=== AVAILABLE DATA ===

/-- Once per 1 ms in `TRACK`: the taps adapt by the gradients gathered for them, blind ones in mode 2 and pilot- and decision-aided ones in
mode 0, and not at all in mode 1 (R196). `peaks` are the highest squared magnitudes of each outer pair in the last 1 ms, outermost pair
first; at most one pair is gated or reopened (R200). -/
def execTapGating (n : Nat) (blind aided : List (Int × Int)) (peaks : List Nat) (s : State) : Out :=
  onUnit (n < 64) s fun s =>
    if s.nat (Od.rxState n) != 3 then s else
    let mode := s.nat (Od.whiskMode n)
    let s := if mode = 1 then s else tapsAdapt s n (if mode = 2 then blind else aided)
    let x := s.dsp n
    let count := x.taps.length / 4
    let largest := (x.taps.map magSq).foldl max 0
    let g := if !s.flag (Od.tapGating n) then 0
      else if 0 < x.gated ∧ largest * 1000 < peaks.getD x.gated 0 * 2511886 then x.gated - 1
      else if 7 ≤ count - 2 * (x.gated + 1) ∧ 2 * (x.gated + 1) ≤ count ∧ peaks.getD x.gated 0 * 10000 < largest then x.gated + 1
      else x.gated
    (s.setDsp n { x with gated := g, taps := gateTaps g x.taps }).setN (Od.tapsActive n) (count - 2 * g)

/-- The estimates of R202, R204, R205 and R207, in `ACQUIRE` and `TRACK`; in `HOLD` every loop stands still (R183, R218). -/
def execWhiskEstimates (n : Nat) (e : WhiskReport) (s : State) : Out :=
  onUnit (n < 64) s fun s =>
    if s.nat (Od.rxState n) != 2 && s.nat (Od.rxState n) != 3 then s else
    let s := (((s.setF (Od.dgdEstimate n) e.dgd).setF (Od.pdlEstimate n) e.pdl).setF (Od.sopRate n) e.sop).peakF (Od.sopRatePeak n) e.sop
    let s := ((s.setF (Od.clockOffset n) e.clock).setB (Od.timingLocked n) e.locked).setF (Od.tapCentroid n) (tapCentroid (s.dsp n).taps)
    let s := (s.bumpBy (Od.timingSlips n) e.slips).setF (Od.carrierRecoveryFreqOffset n) e.freq
    (s.setF (Od.freqDrift n) e.drift).setDsp n { s.dsp n with residual := e.residual }

/-- The Whisk converges blind: step 5 of R185 or step 3 of R186 is under way. -/
def blindRuns (s : State) (n : Nat) : Bool :=
  s.nat (Od.rxState n) = 2 && (s.dsp n).step = (if s.nat (Od.acquireKind n) = 1 then 2 else 4)

/-- 10 µs of samples of both polarisations, one window under the taps for each symbol, the latest sample first: the outputs are correlated
(R198). In `TRACK` their correlation is a loss of lock. -/
def execSingularityCheck (n : Nat) (run : List (List (Int × Int) × List (Int × Int))) (s : State) : Out :=
  onUnit (n < 64) s fun s =>
    let x := s.dsp n
    if !singular (run.map fun w => whiskOut x.taps w.1 w.2) then s
    else if s.nat (Od.rxState n) = 3 then lockLost s n 4
    else if blindRuns s n then (s.bump (Od.singularities n)).setDsp n { x with taps := complementTaps x.taps }
    else s

def execTimingLockLoss (n : Nat) (s : State) : Out :=
  onUnit (n < 64) s fun s => if s.nat (Od.rxState n) = 3 then lockLost (s.setB (Od.timingLocked n) false) n 3 else s

def execPilotSyncLoss (n : Nat) (s : State) : Out := onUnit (n < 64) s fun s => lockLost s n 4
def execFrequencyOutOfRange (n : Nat) (s : State) : Out := onUnit (n < 64) s fun s => lockLost s n 6

/-! ### Joint recovery (R210–R214) -/

/-- Slot `j` of port `p` is a candidate (R210). -/
def jointCandidate (s : State) (p j : Nat) : Bool :=
  let n := 8 * p + j
  s.nat (Od.lightSource p) = 0 && s.flag (Od.jointEnable p) && s.nat (Od.rxState n) = 3 && krytelm s n && !isHub s n

/-- It has been in `TRACK` for `QualifyTime` (R211). -/
def jointReady (s : State) (p j : Nat) : Bool :=
  match (s.engine (8 * p + j)).trackSince with
  | some u => decide (u + 1000 * s.nat (Od.jointRecoveryQualifyTime p) ≤ s.uptime)
  | none => false

def maskOf (js : List Nat) : Nat := (js.map fun j => 2 ^ j).foldl (· + ·) 0
def slotsOf (mask : Nat) : List Nat := (List.range 8).filter fun j => decide (mask / 2 ^ j % 2 = 1)

/-- Fit, drop the worst that exceeds the limit, and fit again (R211). `fits` gives the rms residuals, in 10⁻⁶ rad by slot, of the fit
of each set of candidates. Answers the set that is left, and the last residual of every candidate that a fit held. -/
def jointPrune (fits : List (Nat × List Nat)) (limit : Nat) : Nat → List Nat → List (Nat × Nat) → List Nat × List (Nat × Nat)
  | 0, js, res => (js, res)
  | f + 1, js, res =>
    if js.length < 3 then (js, res) else
    match fits.find? fun x => x.1 = maskOf js with
    | none => ([], res)
    | some x =>
      let res := js.foldl (fun r j => Tbl.ins r j (x.2.getD j 0)) res
      let worst := js.foldl (fun a j => if x.2.getD a 0 < x.2.getD j 0 then j else a) (js.headD 0)
      if limit < x.2.getD worst 0 then jointPrune fits limit f (js.filter (· != worst)) res else (js, res)

/-- `PhaseMode` of each carrier of a port. -/
def phaseModes (s : State) (p : Nat) (members : List Nat) : State :=
  (List.range 8).foldl (fun s j => s.setN (Od.phaseMode (8 * p + j)) (if members.contains j then 1 else 0)) s

/-- `JointResidual` of the carriers whose residual has been taken; a carrier that is no candidate has none (R214). -/
def residualsReport (s : State) (p : Nat) (res : List (Nat × Nat)) : State :=
  (List.range 8).foldl (fun s j =>
    let key := Od.jointResidual (8 * p + j)
    if !jointCandidate s p j then s.setF key 0 else
    match res.find? fun r => r.1 = j with
    | some r => s.setF key (f32OfRat (r.2 : Int) 1000000)
    | none => s) s

/-- A member set of three or more is in force; the alarm of its members clears (R213). The limit that the test used stands until the next
(R230). -/
def jointForm (s : State) (p : Nat) (js : List Nat) : State :=
  let s := ((phaseModes s p js).setN (Od.memberMask p) (maskOf js)).setB (Od.jointActive p) true
  let limit := s.nat (Od.residualLimit p)
  js.foldl (fun s j =>
    let n := 8 * p + j
    (s.setDsp n { s.dsp n with jointLimit := limit }).setCond (srcCarrier n 9) false) s
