/-- An upstream payload block as the decoder leaves it: one that is no block of the code has failed to decode (R394, R411). -/
def execBurstPayloadBlock (i : Nat) (coded : Bytes) (s : State) : Out :=
  onUnit (i < 2048) s fun s =>
    let b := (s.hub i).burst
    if b.phase != 3 || b.left = 0 || coded.length != 256 then s else
    let ok := burstBlockOk (bitsOfBytes coded)
    let s := s.bump (Od.payloadBlocks i)
    let s := if ok then s else s.bump (Od.payloadBlocksUncorrected i)
    let marked := if ok then b.marked else (b.info.length / 192) :: b.marked
    setBurst s i { b with left := b.left - 1, info := b.info ++ coded.take 192, marked := marked }

/-- The tags of a frame in the form of `LeafTags`, and its priority; none without an outer 0x88A8 and an inner 0x8100 tag (R406). -/
def frameTags (f : Bytes) : Option (Nat × Nat) :=
  if beNat ((f.drop 12).take 2) = 0x88A8 ∧ beNat ((f.drop 16).take 2) = 0x8100 ∧ 20 ≤ f.length then
    (let o := beNat ((f.drop 14).take 2)
     some (o % 4096 * 4096 + beNat ((f.drop 18).take 2) % 4096, o / 8192))
  else none

/-- A whole upstream frame of leaf `l` (R394, R406). -/
def upFrame (s : State) (i l : Nat) (frame : Bytes) (damaged : Bool) : State :=
  let c := s.ctx l
  if damaged then bumpLeaf (s.bump (Od.upDroppedFrames i)) l 21
  else if (frameTags frame).map (·.1) != some c.tags then bumpLeaf (s.bump (Od.upDroppedFrames i)) l 20
  else
    let wait := Tbl.get (fun _ => []) s.hubEgress c.source
    if 4194304 < (wait.map (·.length)).sum + frame.length then (s.bump (Od.sourceEgressDrops c.source)).bump (Od.upDroppedFrames i)
    else bumpLeaf { s with hubEgress := Tbl.put (fun _ => []) s.hubEgress c.source (wait ++ [frame]) } l 19

/-- The upstream frame in progress is lost. -/
def upDrop (s : State) (i l : Nat) : State :=
  let x := s.leafRun l
  let s := if x.upAcc.isEmpty then s else s.bump (Od.upDroppedFrames i)
  s.setLeafRun l { s.leafRun l with upAcc := [], upLost := false }

/-- One piece of an upstream frame: whole (0), first (1), middle (2) or last (3). -/
def upPiece (s : State) (i l frag : Nat) (data : Bytes) (bad : Bool) : State :=
  let x := s.leafRun l
  match frag with
  | 0 => upFrame (upDrop s i l) i l data bad
  | 1 => (upDrop s i l).setLeafRun l { s.leafRun l with upAcc := data, upLost := bad }
  | 2 => if x.upAcc.isEmpty then s else s.setLeafRun l { x with upAcc := x.upAcc ++ data, upLost := x.upLost || bad }
  | _ =>
    if x.upAcc.isEmpty then s
    else upFrame (s.setLeafRun l { x with upAcc := [], upLost := false }) i l (x.upAcc ++ data) (x.upLost || bad)

/-- The hub words of a burst, from octet `off` on; `marked` are blocks with the errored mark (R381). -/
def upWords : Nat → State → Nat → Nat → Nat → List Nat → Bytes → State
  | 0, s, _, _, _, _, _ => s
  | fuel + 1, s, i, l, off, marked, bs =>
    if bs.length < 4 then s else
    let w := beNat (bs.take 4)
    let len := w / 2 ^ 16
    if crc8 24 (w / 256) != w % 256 || decide (16000 < len) then upDrop s i l
    else if len = 0 then upWords fuel s i l (off + 4) marked (bs.drop 4)
    else
      let size := (len + 3) / 4 * 4
      if bs.length < 4 + size then upDrop s i l else
      let bad := marked.any fun m => decide (192 * m < off + 4 + size ∧ off < 192 * (m + 1))
      upWords fuel (upPiece s i l (w / 2 ^ 14 % 4) ((bs.drop 4).take len) bad) i l (off + 4 + size) marked (bs.drop (4 + size))

/-- The epoch under which an upstream burst opens with slot `b`; none where that slot may not be used (R386). -/
def upEpoch (s : State) (i b : Nat) : Option Nat :=
  let h := s.hub i
  if b = s.nat (Od.hubKeySelect i) then some (s.nat (Od.hubEpoch i))
  else if h.rollAt.isSome then h.nextEpoch
  else if h.oldUntil.isSome then h.oldEpoch
  else none

/-- The postamble is found: the payload is opened and delivered, and the context update is returned with its seeds (R387, R404). -/
def execBurstEnd (i : Nat) (seeds : Bytes) (s : State) : Out :=
  onUnit (i < 2048) s fun s =>
    let b := (s.hub i).burst
    if b.phase != 3 then s else
    let l := b.leaf
    let s := if b.hostWrote || seeds.length != 272 then s else s.setCtx l { s.ctx l with seeds := if seeds.all (· == 0) then [] else seeds }
    let s := if b.overlapped then s else s.setCond (srcLeaf l 0) false
    let s := burstClear s i
    if b.info.isEmpty then s else
    let plain := packBits (List.zipWith xor (bitsOfBytes b.info) (scramblerBits (8 * b.info.length) (l + 1)))
    let s := s.countEv 4 i 6 plain.length
    if !hubSealed s i then upWords (plain.length + 1) s i l 0 b.marked plain
    else
      let sel := b.header / 2 ^ 50 % 2
      let body := plain.take (plain.length - 16)
      match (match upEpoch s i sel with
        | some e => gcmOpen (leafKey s i l sel) (hubIv true l e b.frame) (beBytes 12 b.header) body (plain.drop (plain.length - 16))
        | none => none) with
      | some pt => upWords (pt.length + 1) (s.setCond (srcLeaf l 3) false) i l 0 b.marked pt
      | none => (bumpLeaf s l 18).setCond (srcLeaf l 3) true

/-- A granted slot of upstream frame `frame` passes without a committed burst. -/
def execGrantedSlotEnd (i frame leaf : Nat) (s : State) : Out :=
  onUnit (i < 2048) s fun s =>
    let m := (((s.hub i).lineMaps.find? fun x => x.1 = frame).map (·.2)).getD []
    if m.any fun g => g.kind != 2 && g.leaf = leaf then grantMissed s i leaf else s

/-- Eight frames without a burst on a hub carrier (R165). -/
def execHubBurstSilence (n : Nat) (s : State) : Out :=
  onUnit (n < 64) s fun s =>
    if isHub s n && inService s n && s.engineUp n then s.setCond (srcCarrier n 1) true else s

/-! ### Commands and writes for leaves (R399) -/

def leafRangeAgain (l : Nat) (s : State) : Status × State :=
  let c := s.ctx l
  if c.state = 2 ∨ c.state = 3 then
    (.ok, (s.setCtx l { c with state := 1 }).setLeafRun l { s.leafRun l with attempts := 0, missed := 0, errors := [], injAs := 0 })
  else (.state, s)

===

EXERCISE DIRECTIONS :: Copy only the entries from the first line to the line with "first; at most", each exactly as it appears.

RESPONSE TO THIS TASK ::
/-- Once per 1 ms in `TRACK`: the taps adapt by the gradients gathered for them, blind ones in mode 2 and pilot- and decision-aided ones in
mode 0, and not at all in mode 1 (R196). `peaks` are the highest squared magnitudes of each outer pair in the last 1 ms, outermost pair
first; at most one pair is gated or reopened (R200). -/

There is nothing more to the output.